*** Data records Section Begins ***

-- ==== Sys2Proof/Machine/Blocks.lean ====
section
/-! DEFINITION. The blocks of Prenlink ports in time (R261 to R273): what each lane drives at a block boundary, what a port takes from received
blocks, and the instants that the model's clock gives the ports' timers. -/

namespace Sys2Proof.Machine
open Sys2Proof

/-! ## Sending (R262 to R267, R273) -/

/-- One lane's next block: parity at the end of a code frame, a MARKER at its start, else an URGENT block, a data block, or IDLE. -/
def laneSend (rs : Bool) (lane : Nat) (l : LaneTx) (x : Sender) : LaneTx × Sender :=
  if rs && decide (160 ≤ x.pos) then
    ({ l with par := l.par.drop 1, last := some { hdr := ctlHdr, bits := l.par.headD [] } }, x)
  else
    let (hdr, bytes, x) : BitVec 2 × List Byte × Sender :=
      if rs && decide (x.pos = 0) then (ctlHdr, markerBytes lane x.frames, x)
      else match x.urgents with
        | u :: r => (ctlHdr, u, { x with urgents := r })
        | [] =>
          if x.out.cur = [] ∧ x.out.queue = [] then (ctlHdr, idleBytes, x)
          else let d := dataBytes x.out; (dataHdr, d.1, { x with out := d.2 })
    let y := scramble l.scr (bitsOf bytes)
    let cov := if rs then l.cov ++ [y.2] else []
    let full := rs && decide (x.pos = 159)
    ({ scr := y.1, cov := if full then [] else cov, par := if full then parityBlocks cov else [], last := some { hdr := hdr, bits := y.2 } }, x)
/-- The next place in the code frame. -/
def nextPlace (rs : Bool) (x : Sender) : Sender :=
  if !rs then { x with pos := 0 }
  else if x.pos + 1 < 165 then { x with pos := x.pos + 1 } else { x with pos := 0, frames := x.frames + 1 }
/-- A transmitter's next block pair on the forward lanes: block k of the sequence goes to lane k mod 2 (R265). -/
def sendPair (rs : Bool) (x : Sender) : Sender :=
  let a := laneSend rs 0 x.lane0 x
  let b := laneSend rs 1 x.lane1 a.2
  nextPlace rs { b.2 with lane0 := a.1, lane1 := b.1 }
/-- A transmitter's next block on the back lane, which never uses the code (R265, R266). -/
def sendBack (x : Sender) : Sender :=
  let a := laneSend false 0 x.lane0 x
  { a.2 with lane0 := a.1 }
/-- A port drives forward lanes of its own: as the source end, and in a near-end loop. -/
def sendsForward (p : Plk) : Bool := decide (p.role = 0) || nearLoop p
/-- A port drives its data lanes: from DETECT as the source end, from ALIGN as the sink end; in RUNNING while the direction is ACTIVE, and
until what waits has gone out before it idles (Table 9-4, R250). Log entry 127 (DEDUCED). -/
def drives (p : Plk) : Bool :=
  nearLoop p || (decide (1 + p.role ≤ p.st) && decide (p.st ≤ 12) && decide (p.st ≠ 10)
    && (decide (p.st ≠ 8) || decide (powerOf p (txDir p) = 0) || decide (p.send.out ≠ {}) || decide (p.send.urgents ≠ [])))
/-- A block of the driven lanes in ps: 258 bits at the forward lane rate, or at a sixteenth of it (Table 9-2). -/
def driveBlockPs (p : Plk) : Nat := 258 * uiPs p.step * (if sendsForward p then 1 else 16)
/-- A block boundary of the driven lanes falls on this tick; the lanes' phase is not stated. Log entry 127 (DESIGN CHOICE). -/
def blockDue (s : State) (p : Plk) : Bool := decide (s.clk * 1000 / driveBlockPs p ≠ (s.clk - 1) * 1000 / driveBlockPs p)
/-- A port in a near-end loop sends HEARTBEAT packets without a pause (R256). -/
def loopTraffic (s : State) (n : Nat) : State :=
  let p := plk s n
  if nearLoop p ∧ p.send.out = {} then sendHeartbeat s n else s
/-- The port's lanes drive their next blocks. -/
def driveBlocks (s : State) (n : Nat) : State :=
  let s := loopTraffic s n
  let p := plk s n
  setPlk s n { p with send := if sendsForward p then sendPair p.rs p.send else sendBack p.send }

/-! ## Receiving (R246, R247, R263, R264, R268, R269, R272) -/

/-- The state a meaning answers; its own state where it stops. -/
def stateOf (s : State) : Host.Outcome State Fault Refusal → State
  | .next t => t
  | _ => s
/-- A CONTROL packet: its message goes to its subtype's meaning; one of an unassigned subtype, or in the wrong direction, is acknowledged
and discarded (Tables 10-6 and 10-7). -/
def takeControlPacket (s : State) (port : Fin 24) (b : List Byte) : State :=
  match openPacket b 0x15 264 false with
  | none => plkCount s port.val 1 0 0 0 0
  | some (_, d) =>
    let f := d.getD 3 0#8
    let m : Ctl := { seq := d.getD 1 0#8, ack := d.getD 2 0#8, first := f.getLsbD 0, last := f.getLsbD 1, data := slice d 8 (leAt d 4 2) }
    match byteAt d 0 with
    | 0 => stateOf s (execAck port m.ack s)
    | 1 => stateOf s (execCp2Command port m s)
    | 4 => stateOf s (execPower port m s)
    | 5 => stateOf s (execTraining port m s)
    | 6 => stateOf s (execEndOfLink port m s)
    | 7 => stateOf s (execCapabilityAck port m s)
    | 8 => stateOf s (execFailure port m s)
    | _ => (receiveCtl s port.val m).2
/-- A packet off the byte stream goes to its type's meaning; a type not in Table 10-3, or not of the received direction, is counted (R272). -/
def takePacket (s : State) (port : Fin 24) (b : List Byte) : State :=
  match byteAt b 0 with
  | 0x11 => stateOf s (execVideoLine port b 0 s)
  | 0x12 => stateOf s (execTile port b 0 s)
  | 0x13 => stateOf s (execAudio port b s)
  | 0x14 => stateOf s (execFence port b s)
  | 0x15 => takeControlPacket s port b
  | 0x16 => stateOf s (execCapability port b s)
  | 0x17 => stateOf s (execHeartbeat port b s)
  | _ => plkCount s port.val 1 0 0 0 0
/-- A control block's 32 bytes, descrambled: one whose CRC fails or whose type is not assigned is counted (R264). -/
def takeControlBlock (s : State) (port : Fin 24) (b : List Byte) : State :=
  match openControl b with
  | none => plkCount s port.val 1 0 0 0 0
  | some (3, c) => stateOf s (execUrgent port { seq := c.getD 0 0#8, ack := c.getD 1 0#8, data := c.drop 3 } s)
  | some _ => s
/-- A block's payload, descrambled, in sequence order. A block with an invalid header is discarded whole, and its place in the byte stream
is lost (R261, R263). -/
def takePayload (s : State) (port : Fin 24) (x : BitVec 2 × List Byte) : State :=
  let n := port.val
  if x.1 = ctlHdr then takeControlBlock s port x.2
  else if x.1 = dataHdr then
    let r := takeData (plk s n).rxs x.2
    let s := setPlk s n { plk s n with rxs := r.2.2 }
    r.1.foldl (fun s b => takePacket s port b) (if r.2.1 = 0 then s else plkCount s n r.2.1 0 0 0 0)
  else setPlk s n { plk s n with rxs := {} }

/-- One of the port's receiving lanes. -/
def laneRx (p : Plk) (lane : Nat) : LaneRx := match lane with | 0 => p.rx0 | 1 => p.rx1 | _ => p.rxb
/-- Sets one of them. -/
def setLaneRx (p : Plk) (lane : Nat) (r : LaneRx) : Plk :=
  match lane with | 0 => { p with rx0 := r } | 1 => { p with rx1 := r } | _ => { p with rxb := r }
/-- A header arrives on a lane: it is judged, counted where it is invalid on a locked lane, and may lock or unlock the lane; in STANDBY the lane
keeps its state and counts nothing (R246, R247). -/
def headerArrives (s : State) (n lane : Nat) (h : BitVec 2) : State :=
  let p := plk s n
  if p.st = 8 ∧ powerOf p (rxDir p) ≠ 0 then s
  else
    let was := laneLocked p lane
    let (r, c) := judgeHeader (laneRx p lane) was (hdrValid h)
    let s := setPlk s n (setLaneRx p lane r)
    let s := if was && !hdrValid h then plkCount s n 0 1 0 0 0 else s
    match c with
    | .none => s
    | .locked => lanesLocked (setPlk s n (lockLane (plk s n) lane true)) n
    | .lost => laneLost s n lane 0
/-- A block's payload goes through a lane's descrambler. -/
def unscramble (r : LaneRx) (b : Block) : LaneRx × (BitVec 2 × List Byte) :=
  let y := descramble r.scr b.bits
  ({ r with scr := y.1 }, (b.hdr, bytesOf 32 y.2))
/-- What a whole code frame gives: the payloads of its covered blocks, descrambled, with the symbols corrected and the codewords that could not be (R269). -/
def closeFrame (r : LaneRx) : LaneRx × List (BitVec 2 × List Byte) × Nat × Nat :=
  let d := decodeFrame (r.frame.map Block.bits)
  let bs := List.zipWith (fun b p => ({ hdr := b.hdr, bits := p } : Block)) (r.frame.take 160) d.1
  let x := bs.foldl (fun t b => let u := unscramble t.1 b; (u.1, t.2 ++ [u.2])) (r, [])
  ({ x.1 with frame := [] }, x.2, d.2.1, d.2.2)
/-- A block read as a MARKER with what the descrambler held: its content. -/
def readMarker (r : LaneRx) (b : Block) (reg : Scr) : Option (Scr × List Byte) :=
  if b.hdr ≠ ctlHdr then none
  else match openControl (unscramble { r with scr := reg } b).2.2 with
    | some (2, c) => some (reg, c)
    | _ => none
/-- A block arrives on a lane that uses the code: a MARKER starts a frame, and the 165th block of a frame closes it. The five blocks before a
MARKER may be parity, which the descrambler passes by: a lane that hunts for a MARKER also tries what it held before them (R262). Answers the lane, the
payloads of a closed frame of a lane locked to code frames, and whether that lock has just been lost (R267, R268). -/
def frameBlock (clk : Nat) (r : LaneRx) (b : Block) : LaneRx × Option (List (BitVec 2 × List Byte) × Nat × Nat) × Bool :=
  if r.frame = [] then
    match (readMarker r b r.scr).or ((r.past[4]?).bind (readMarker r b)) with
    | some (reg, c) => ({ takeMarker { r with scr := reg, past := [] } (BitVec.ofNat 32 (leAt c 1 4)) clk with frame := [b] }, none, false)
    | none =>
      if r.count.isNone then ({ (unscramble r b).1 with past := (r.scr :: r.past).take 5 }, none, false)
      else
        let m := missMarker r
        (if m.1.count.isNone then m.1 else { m.1 with frame := [b] }, none, m.2)
  else if r.frame.length + 1 < 165 then ({ r with frame := r.frame ++ [b] }, none, false)
  else
    let x := closeFrame { r with frame := r.frame ++ [b] }
    (x.1, if r.framed then some (x.2.1, x.2.2.1, x.2.2.2) else none, false)
/-- Two lists taken in turns. -/
def inTurns {α : Type} : List α → List α → List α
  | [], b => b
  | a :: l, b => match b with
    | [] => a :: l
    | x :: r => a :: x :: inTurns l r
/-- A pair of blocks arrives on the forward lanes, or one block on the back lane (R265). A port with a far-end loop sends them on
unchanged on the paired port (Table 9-6). -/
def blocksArrive (s : State) (port : Fin 24) (bs : List Block) : State :=
  let n := port.val
  let fwd := takesForward (plk s n)
  let s := if (plk s n).loop = 3 then
      (List.range 24).foldl (fun s k =>
        let q := plk s k
        if q.pairOf = some n then
          setPlk s k { q with send := { q.send with lane0 := { q.send.lane0 with last := bs[0]? }, lane1 := { q.send.lane1 with last := bs[1]? } } }
        else s) s
    else s
  let lanes := if fwd then [0, 1] else [2]
  let s := (List.zip lanes bs).foldl (fun s x => headerArrives s n x.1 x.2.hdr) s
  let p := plk s n
  if !ownLocked p then
    (List.zip lanes bs).foldl (fun s x =>
      let r := laneRx (plk s n) x.1
      setPlk s n (setLaneRx (plk s n) x.1 { (unscramble r x.2).1 with past := (r.scr :: r.past).take 5 })) s
  else if codeReceived p then
    let a := frameBlock s.clk p.rx0 (bs.getD 0 ⟨0#2, []⟩)
    let b := frameBlock s.clk p.rx1 (bs.getD 1 ⟨0#2, []⟩)
    let s := setPlk s n { p with rx0 := a.1, rx1 := b.1 }
    let s := if a.2.2 then laneLost s n 0 0 else s
    let s := if b.2.2 then laneLost s n 1 0 else s
    match a.2.1, b.2.1 with
    | some x, some y =>
      let p := plk s n
      let s := setPlk s n { p with counts := { p.counts with corr0 := p.counts.corr0 + x.2.1, corr1 := p.counts.corr1 + y.2.1 } }
      let s := plkCount s n 0 0 (x.2.1 + y.2.1) (x.2.2 + y.2.2) 0
      (inTurns x.1 y.1).foldl (fun s z => takePayload s port z) s
    | _, _ => s
  else
    (List.zip lanes bs).foldl (fun s x =>
      let u := unscramble (laneRx (plk s n) x.1) x.2
      takePayload (setPlk s n (setLaneRx (plk s n) x.1 u.1)) port u.2) s

/-! ## Ticks -/

/-- One tick of a port: at a block boundary its lanes drive their next blocks, and a near-end loop takes them back, in loop 1 once the receivers are
trained (R256). -/
def portTick (s : State) (port : Fin 24) : State :=
  let n := port.val
  if drives (plk s n) && blockDue s (plk s n) then
    let s := driveBlocks s n
    let p := plk s n
    if nearLoop p && p.lanes.trained then blocksArrive s port [p.send.lane0.last.getD ⟨0#2, []⟩, p.send.lane1.last.getD ⟨0#2, []⟩] else s
  else s
/-- One tick of every port. -/
def linksTick (s : State) : State := (tkeys s.plks).foldl (fun s n => portTick s (Fin.ofNat 24 n)) s
/-- The happenings of one port whose instant, which the model's clock gives, is this tick. Log entry 1 (DESIGN CHOICE). -/
def portDue (s : State) (n : Nat) : List Instr :=
  let p := plk s n
  let k : Fin 24 := Fin.ofNat 24 n
  let at_ (st span : Nat) : Bool := decide (p.st = st) && decide (s.clk = p.since + span)
  let each (span : Nat) : Bool := decide (s.clk ≠ p.since) && decide ((s.clk - p.since) % span = 0)
  let if_ (b : Bool) (i : Instr) : List Instr := if b then [i] else []
  let run := decide (p.st = 8)
  let dir : Fin 2 := Fin.ofNat 2 p.role
  if_ (at_ 2 20000000) (.plkAlignTimeout k)
  ++ if_ (decide (p.st = 3) && !p.capAcked && each 100000) (.capabilityResend k)
  ++ if_ (at_ 3 5000000) (.capabilityTimeout k)
  ++ if_ (at_ 4 100000) (.plkStepTimeout k)
  ++ if_ (at_ 5 10000000) (.plkTrainTimeout k)
  ++ if_ (at_ 7 10000000) (.plkFallbackTimeout k)
  ++ if_ (at_ 9 1000000) (.plkRecoverTimeout k)
  ++ if_ (decide (p.st = 10) && stayed s n (backoffWait p) && !(decide (p.role = 0) && (syn s 10).gated)) (.backoffEnd k)
  ++ if_ (at_ 12 p.drainBound) (.plkDrainTimeout k)
  ++ if_ (run && decide (powerOf p (txDir p) = 0) && each 100000) (.heartbeatSend k)
  ++ if_ (run && decide (powerOf p (rxDir p) = 0) && passed s p.lastRx 1000000) (.heartbeatTimeout k)
  ++ if_ (p.ackDue && takesCtl p && passed s p.ackAt 20000) (.ackTimer k)
  ++ if_ (decide (powerOf p (txDir p) = 0) && (match p.unacked with | m :: _ => passed s m.sentAt 200000 | [] => false)) (.retransmitTimeout k)
  ++ if_ (match p.request with | some (_, _, t) => passed s t 1000000 | none => false) (.powerRequestTimeout k)
  ++ if_ (run && (match wakeOf p (rxDir p) with | some b => passed s b 1000000 | none => false)) (.wakeTimeoutPlk k)
  ++ if_ (run && txIdle p && passed s p.idleAt 1000000 && decide (powerOf p p.role = 0) && decide ((if p.role = 0 then p.cmdFwd else p.cmdBck) ≠ 0)) (.trafficIdleReturn k dir)
  ++ if_ (run && passed s p.winAt 1000000000) (.plkErrorWindowEnd k 0)
  ++ ((List.range 2).filter (framesLost s p)).map (fun l => .plkLaneLockLost k (Fin.ofNat 3 l) 0)
/-- The happenings of the ports and of CP2 whose instant is this tick. -/
def linksDue (s : State) : List Instr :=
  ((tkeys s.plks).filter fun n => decide ((plk s n).st ≠ 0)).flatMap (portDue s)
  ++ (if s.ports.cp2.rx ≠ [] ∧ passed s s.ports.cp2RxAt 10000000 then [.cp2PacketTimeout] else [])
  ++ (match cp2Port s with | some n => if (plk s n).st = 11 ∧ stayed s n 1000000000 then [.cp2LinkRetry] else [] | none => [])

end Sys2Proof.Machine
end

*** Data records Section Ends ***

• **Exercise prompt**:
In the entries above, the lines between the one holding "if !ownLocked p then" and the one holding "p with counts", inclusive, are to be printed exactly as written, and those alone.

• **Answer to this task**:
  if !ownLocked p then
    (List.zip lanes bs).foldl (fun s x =>
      let r := laneRx (plk s n) x.1
      setPlk s n (setLaneRx (plk s n) x.1 { (unscramble r x.2).1 with past := (r.scr :: r.past).take 5 })) s
  else if codeReceived p then
    let a := frameBlock s.clk p.rx0 (bs.getD 0 ⟨0#2, []⟩)
    let b := frameBlock s.clk p.rx1 (bs.getD 1 ⟨0#2, []⟩)
    let s := setPlk s n { p with rx0 := a.1, rx1 := b.1 }
    let s := if a.2.2 then laneLost s n 0 0 else s
    let s := if b.2.2 then laneLost s n 1 0 else s
    match a.2.1, b.2.1 with
    | some x, some y =>
      let p := plk s n
      let s := setPlk s n { p with counts := { p.counts with corr0 := p.counts.corr0 + x.2.1, corr1 := p.counts.corr1 + y.2.1 } }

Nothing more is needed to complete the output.